Output exactly the lines that run from the top of the entries to the line holding "fibre + laser. -/", including both of those lines.

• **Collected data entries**
***
-- ==== Sys2Proof/Machine/Fabric.lean ====
section
/-!
DEFINITION. The fabric: links and their plan, the egress, packets that arrive, what a response completes, packets that fail
back, and multicast copies (01 R24; 06 R190; 12 R325-R338).
-/
namespace Sys2Proof.Machine

/-! ### The channel plan and the links (12 R325-R329) -/

/-- The written entry of a fibre. -/
def State.planEntry (s : State) (f : Nat) : Word64 := agetD s.planWritten f (evenEntry f)
/-- The channel of a laser, numbered 4 × fibre + laser. -/
def State.channel (s : State) (link : Nat) : Nat := field (agetD s.planApplied (link / 4) (evenEntry (link / 4))).toNat (8 * (link % 4)) 6
/-- The package that a laser reaches (01 R18). -/
def State.reach (s : State) (link : Nat) : Nat := (s.own + s.channel link) % 64
/-- The trained lasers to a peer, ascending. -/
def State.trainedTo (s : State) (j : Nat) : List Nat :=
  (List.range 2048).filter fun k => aget s.links k == some .trained && s.reach k == j

/-- A laser of the change under way is not yet back (12 R328). -/
def State.planRuns (s : State) : Bool := s.links.any fun e => e.2 == .draining || e.2 == .retuning
/-- Busy clears when every changed laser has resumed or is down. -/
def State.settlePlan (s : State) : State := { s with planBusy := s.planBusy && s.planRuns }

/-- The failure of a plan entry, in the order of 12 Table 12.7. -/
def entryFails (w : Word64) : Option Nat :=
  let tx := (List.range 4).map fun l => field w.toNat (8 * l) 6
  let rx := (List.range 4).map fun l => field w.toNat (32 + 8 * l) 6
  if (uniq tx).length < 4 || (uniq rx).length < 4 then some 1
  else if tx.contains 0 || rx.contains 0 then some 2
  else if (List.range 8).any (fun k => field w.toNat (8 * k + 6) 2 != 0) then some 3
  else none

/-- Write the plan control register: a write of apply checks every entry and puts the plan in force (12 R325). -/
def State.planControl (s : State) (v : Word64) : State :=
  if !v.getLsbD 0 || s.planBusy then s
  else
    let epoch := field v.toNat 4 32
    match (List.range 512).findSome? fun f => entryFails (s.planEntry f) with
    | some r => { s with planResult := r, planEpoch := epoch }
    | none =>
      let changed := (List.range 2048).filter fun k => field (s.planEntry (k / 4)).toNat (8 * (k % 4)) 6 != s.channel k
      { s with
        planApplied := s.planWritten, planResult := 0, planEpoch := epoch, planBusy := !changed.isEmpty
        links := changed.foldl (fun m k => aset m k LinkState.draining) s.links }

/-- `PLAN_APPLY` of `input.value`. -/
def execPlanApply (s : State) : Host.Outcome State Fault Refusal :=
  .next (s.whenRunning (s.planControl s.input.value))

/-- `LASER_RETUNE` of laser `input.unit`: once every flit sent on it is acknowledged it retunes (12 R328). -/
def execLaserRetune (s : State) : Host.Outcome State Fault Refusal :=
  let k := s.input.unit
  .next <| if aget s.links k == some .draining && !s.egress.any (fun e => e.sent && e.link == some k) then
      { s with links := aset s.links k .retuning }
    else s.stall

/-- `LINK_TRAINING` of laser `input.unit`: it trains, unless `input.code` says that it failed or the plan names no member
there (12 R327). A peer that a link reaches again is known unreachable no more (12 R332). -/
def execLinkTraining (s : State) : Host.Outcome State Fault Refusal :=
  let k := s.input.unit
  .next <|
    if 2048 ≤ k || aget s.links k == some .trained || aget s.links k == some .draining then s.stall
    else if s.input.code == 0 && s.isMember (s.reach k) then
      ({ s with links := aset s.links k .trained, retries := aerase s.retries k
                unreachable := delSet s.unreachable (s.reach k) } : State).settlePlan
    else (({ s with links := aset s.links k .down } : State).post { kind := .fabricLinkDown, args := [k] }).settlePlan

/-- A link is declared down: what it has not delivered goes out again on the peer's other links, before anything newer (12 R331). -/
def State.linkDown (s : State) (k : Nat) : State :=
  (({ s with
      links := aset s.links k .down, retries := aerase s.retries k
      egress := s.egress.map fun e => if e.link == some k then { e with sent := false, link := none, since := s.now.toNat } else e } :
    State).post { kind := .fabricLinkDown, args := [k] }).settlePlan

/-- A run's check failed on a link and it is sent again; where that was the sixteenth failed resend on end, the link is down
(12 R331). -/
def State.runFailed (s : State) (k : Nat) : State :=
  match aget s.retries k with
  | none => { s with retries := aset s.retries k 0 }
  | some n => if 15 ≤ n then s.linkDown k else { s with retries := aset s.retries k (n + 1) }

/-! ### What a response completes (12 R330, R332) -/

/-- Mark one lane of registers by stack position. -/
def Group.markPos (g : Group) (p k l : Nat) (m : Mark) : Group :=
  { g with marks := (g.marks.filter fun x => x.scalar || x.lane != l || x.reg < p || p + k ≤ x.reg)
      ++ (List.range k).map fun j => { m with scalar := false, reg := p + j, lane := l } }

/-- Put a datum into registers by stack position in one lane. -/
def Group.putAt (g : Group) (p l : Nat) (bs : List Byte) : Group :=
  (List.range ((bs.length + 3) / 4)).foldl
    (fun (g : Group) j => g.putPos (p + j) (BitVec.ofNat 32 (2 ^ l)) fun _ => BitVec.ofNat 32 (leValue bs / 2 ^ (32 * j))) g

/-- The groups and virtual pages whose stores or reduction a request is (06 R194, 12 R332). -/
def Remote.loses (r : Remote) : List (Nat × Nat) :=
  match r.what with
  | .atom g _ _ _ _ va => [(g, va % 2 ^ 57 / 4096)]
  | .scalar g _ _ _ va => [(g, va % 2 ^ 57 / 4096)]
  | .row g _ _ _ _ va => [(g, va % 2 ^ 57 / 4096)]
  | .write g page => [(g, page)]
  | .scmWrite g page => [(g, page)]
  | .copyUnit g _ => (r.page.map fun page => (g, page)).toList
  | .back _ by_ => uniq (by_.map fun x => (x.1, x.2.1))
  | _ => []

/-- Stores that a request carried are discarded here (12 R332, 06 R194). -/
def State.discardAll (s : State) (r : Remote) : State :=
  r.loses.foldl (fun (s : State) x => s.discard (some x.1) r.addr x.2 0 1) s

/-- Complete an open request: `bads` are the poisoned beats of its data, and `peer` one more than its package when that could not be
reached. Status 7 says that its owner discarded what it wrote (06 R194). -/
def State.answer (s0 : State) (r : Remote) (status : Nat) (data : List Byte) (bads : List Nat) (peer : Nat) : State :=
  let s : State := { s0 with remotes := s0.remotes.filter fun x => x.tag != r.tag || x.peer != r.peer }
  let lost := status % 256 == 7
  let failed := !bads.isEmpty || (status % 256 != 0 && !lost) || peer != 0
  let fl : Flags := BitVec.ofNat 6 (status / 256)
  let core := fun (gid : Nat) => ((aget s.groups gid).map s.coreOf).getD 0
  let fresh := fun (s : State) (gid : Nat) => if r.acquire then s.dropClean (core gid) else s
  let lanes := fun (gid dreg : Nat) (ls : List Nat) (w word va : Nat) =>
    fresh (s.updGroup gid fun g =>
      (ls.foldl (fun (g : Group) l =>
        if failed then g.markPos dreg ((w + 3) / 4) l (poisonMark va word peer)
        else (g.putAt dreg l (data.take w)).raiseLate fl) g).unpend (.remote r.tag)) gid
  let store := if peer != 0 then s.discardAll r else s
  let done := match r.what with
  | .load gid dreg l w word va => lanes gid dreg (l :: r.also) w word va
  | .atom gid dreg l w word va => lanes gid dreg [l] w word va
  | .write _ _ => store
  | .scmWrite _ _ => store
  | .back _ _ => store
  | .scalar gid dreg w word va =>
    fresh (s.updGroup gid fun g =>
      (if failed then g.markScalar dreg (poisonMark va word peer)
       else g.putS dreg (signExt (8 * w) (leValue (data.take w)))).unpend (.remote r.tag)) gid
  | .copyUnit gid n =>
    -- a fragment that could not be written is reported at `PBAR.stripe` too (06 R198)
    let s := if peer != 0 && r.page.isSome then s.loseFragment gid (peer - 1) else s
    if data.isEmpty && peer == 0 && status % 256 != 5 then s
    else { s with copyOps := s.copyOps.map fun o =>
        if o.gid == gid && o.seqNo == n then
          { o with got := aset o.got r.addr (data, bads), lostPeer := if peer != 0 then some (peer - 1) else o.lostPeer }
        else o }
  | .chase gid n l => match s.chases.find? fun c => c.gid == gid && c.seqNo == n && c.lane == l && c.away with
    | none => s
    | some c =>
      if peer != 0 then s.chaseReturned c c.k c.hops c.p (.failed 5 c.addr peer)
      else if status % 256 == 0 then s.chaseReturned c c.k c.hops c.p (.value (leValue (data.take 8)))
      else s.chaseReturned c (status / 256 % 256) (status / 65536) (leValue (data.take 8))
        (.failed (status % 256) (leValue ((data.drop 8).take 8)))
  | .row gid dreg size lanes word va =>
    fresh (s.updGroup gid fun g =>
      ((g.rowDone dreg size lanes data (if failed then some (va, peer) else none) word).unpend (.remote r.tag)).raiseLate fl) gid
  | .fill gid key => s.updGroup gid fun g => { g with fills := aset g.fills key (data, if failed then some peer else none) }
  | .parkRead gid l since => match aget s.groups gid with
    | none => s
    | some g => match g.parks.find? fun p => p.lane == l && p.since == since with
      | none => s
      | some p => (s.parkValue gid g p data failed peer).getD s
  | .inval c n p =>
    if peer == 0 then s
    else { s with invals := s.invals.map fun i => match i.issuer with
      | some (c', n', _) => if c' == c && n' == n then { i with lost := i.lost.orElse fun _ => some p } else i
      | none => i }
  | .snap gid n p fragment =>
    if !failed then s
    else
      let s1 := if fragment then s.loseFragment gid p else s
      match s1.snap.work.find? fun w => w.seqNo == n with
      | some w => s1.failWork w p
      | none => s1
  | .record ctx va => { s with fetched := aset s.fetched (ctx, va) (data, failed) }
  | .signal ctx va =>
    if failed || lost then s.record { kind := 7, addr := va, virt := true, ctx := ctx, gen := (s.ctx ctx).gen.toNat } else s
  if lost then r.loses.foldl (fun (s : State) x => s.updGroup x.1 fun g => g.lose x.2 1 0) done else done

/-- A chase, whose answer comes from the package where it ended (12 R334). -/
def RemoteFor.isChase : RemoteFor → Bool | .chase _ _ _ => true | _ => false

/-- The open request that a packet's tag names. -/
def State.openFor (s : State) (tag peer : Nat) : Option Remote :=
  s.remotes.find? fun r => r.tag == tag && (r.peer == peer || r.what.isChase)

/-! ### The egress (12 R329, R332, R338) -/

/-- A request that reads and changes a word or row of another package (12 R332). -/
def Packet.reduces (p : Packet) : Bool :=
  p.cls == 0 && (p.op == opAtomic || p.op == opCas || p.op == opSignal) || p.cls == 5 && p.op == opReduce
    || p.cls == 3 && p.op == opRow && p.opdata / 2 ^ 16 % 256 != 3

/-- Operation code of an `STM.row` on its way to the home replica (log 15). -/
def opRowStore : Nat := 12
/-- The answer for a member that the home replica could not reach: this and 256 times the member (log 15). -/
def stMember : Nat := 12

/-- The loads that wait for a line of another package whose home could not be reached fail (12 R332). -/
def State.lineLost (s : State) (die key peer : Nat) : State :=
  (s.remotes.filter fun r => r.addr / 128 == key && (match r.line with | some w => w.die == die | none => false)).foldl
    (fun (s : State) r => s.answer r 0 [] [] (peer + 1)) s

/-- A packet fails back to its source (12 R332): its request ends; a reduction is discarded like a store. A chase, or a row update of
another package, that only passed through is answered at its origin. A multicast copy is dropped with an event (12 R338); an `STM.row`
that does not reach the home replica is lost for every member. -/
def State.failBack (s0 : State) (p0 : Packet) : State :=
  -- a packet of several parts fails as one
  let p := if opPart ≤ p0.op then p0.whole else p0
  let s : State := if opPart ≤ p0.op then { s0 with egress := s0.egress.filter fun e => e.pkt.op < opPart || e.pkt.whole != p } else s0
  let s1 :=
    if p.isCoh then
      let m := cohOf p
      let s2 := s.lostCoh m
      if m.op == .getS || m.op == .getM || m.op == .upg then s2.lineLost (m.src % 4) (m.line / 128) p.dest else s2
    else if p.cls == 2 then s
    else if p.cls == 3 && p.op == opChase && p.src != s.own then
      s.respond p.src p.tag (5 + 256 * (chaseOf p).k + 65536 * (chaseOf p).hops) ((p.data.drop 128).take 16) [] p.addr p.agent p.svc p.ctx p.xgen
    else if p.cls == 4 && p.op == opRowUpdate && p.src != s.own then
      (s.record { kind := 7, addr := p.addr, ctx := p.ctx, gen := (s.ctx p.ctx).gen.toNat, severity := 2 }).respond p.src p.tag
        (stMember + 256 * p.dest) [] [] p.addr p.agent p.svc p.ctx p.xgen
    else if p.cls == 4 && p.op == opRowStore then
      (s.remotes.filter fun r => r.tag == p.tag).foldl (fun (s : State) r => s.answer r 0 [] [] (p.dest + 1)) s
    else match s.openFor p.tag p.dest with
      | some r =>
        let s2 := s.answer r 0 [] [] (p.dest + 1)
        if p.reduces then s2.discardAll { r with addr := p.addr } else s2
      | none => s
  if p.cls == 4 then s1.post { kind := .mcastDrop, args := [p.dest, p.opdata % 256] } else s1

/-- A link carries flits: it is trained, or still empties before it retunes. -/
def State.linkRuns (s : State) (k : Nat) : Bool := aget s.links k == some .trained || aget s.links k == some .draining

/-- `LINK_RUN_RETRY` on laser `input.unit`: under `input.code` 0 the receiver acknowledges the oldest `input.index` packets sent on it;
under 2 it discarded the header of the oldest, which fails back as to an unreachable peer (12 R330; log 15); otherwise a run's check
failed (12 R331). -/
def execLinkRunRetry (s : State) : Host.Outcome State Fault Refusal :=
  let k := s.input.unit
  let mine := s.egress.filter fun e => e.sent && e.link == some k
  let acked := fun (es : List Egress) => ({ s with egress := s.egress.filter (fun e => !es.contains e), retries := aerase s.retries k } : State)
  .next <|
    if !s.linkRuns k then s.stall
    else if s.input.code == 0 then acked (mine.take s.input.index)
    else if s.input.code == 2 then match mine with
      | [] => s.stall
      | e :: _ => (acked [e]).failBack e.pkt
    else s.runFailed k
***
• **Exercise output**
-- ==== Sys2Proof/Machine/Fabric.lean ====
section
/-!
DEFINITION. The fabric: links and their plan, the egress, packets that arrive, what a response completes, packets that fail
back, and multicast copies (01 R24; 06 R190; 12 R325-R338).
-/
namespace Sys2Proof.Machine

/-! ### The channel plan and the links (12 R325-R329) -/

/-- The written entry of a fibre. -/
def State.planEntry (s : State) (f : Nat) : Word64 := agetD s.planWritten f (evenEntry f)
/-- The channel of a laser, numbered 4 × fibre + laser. -/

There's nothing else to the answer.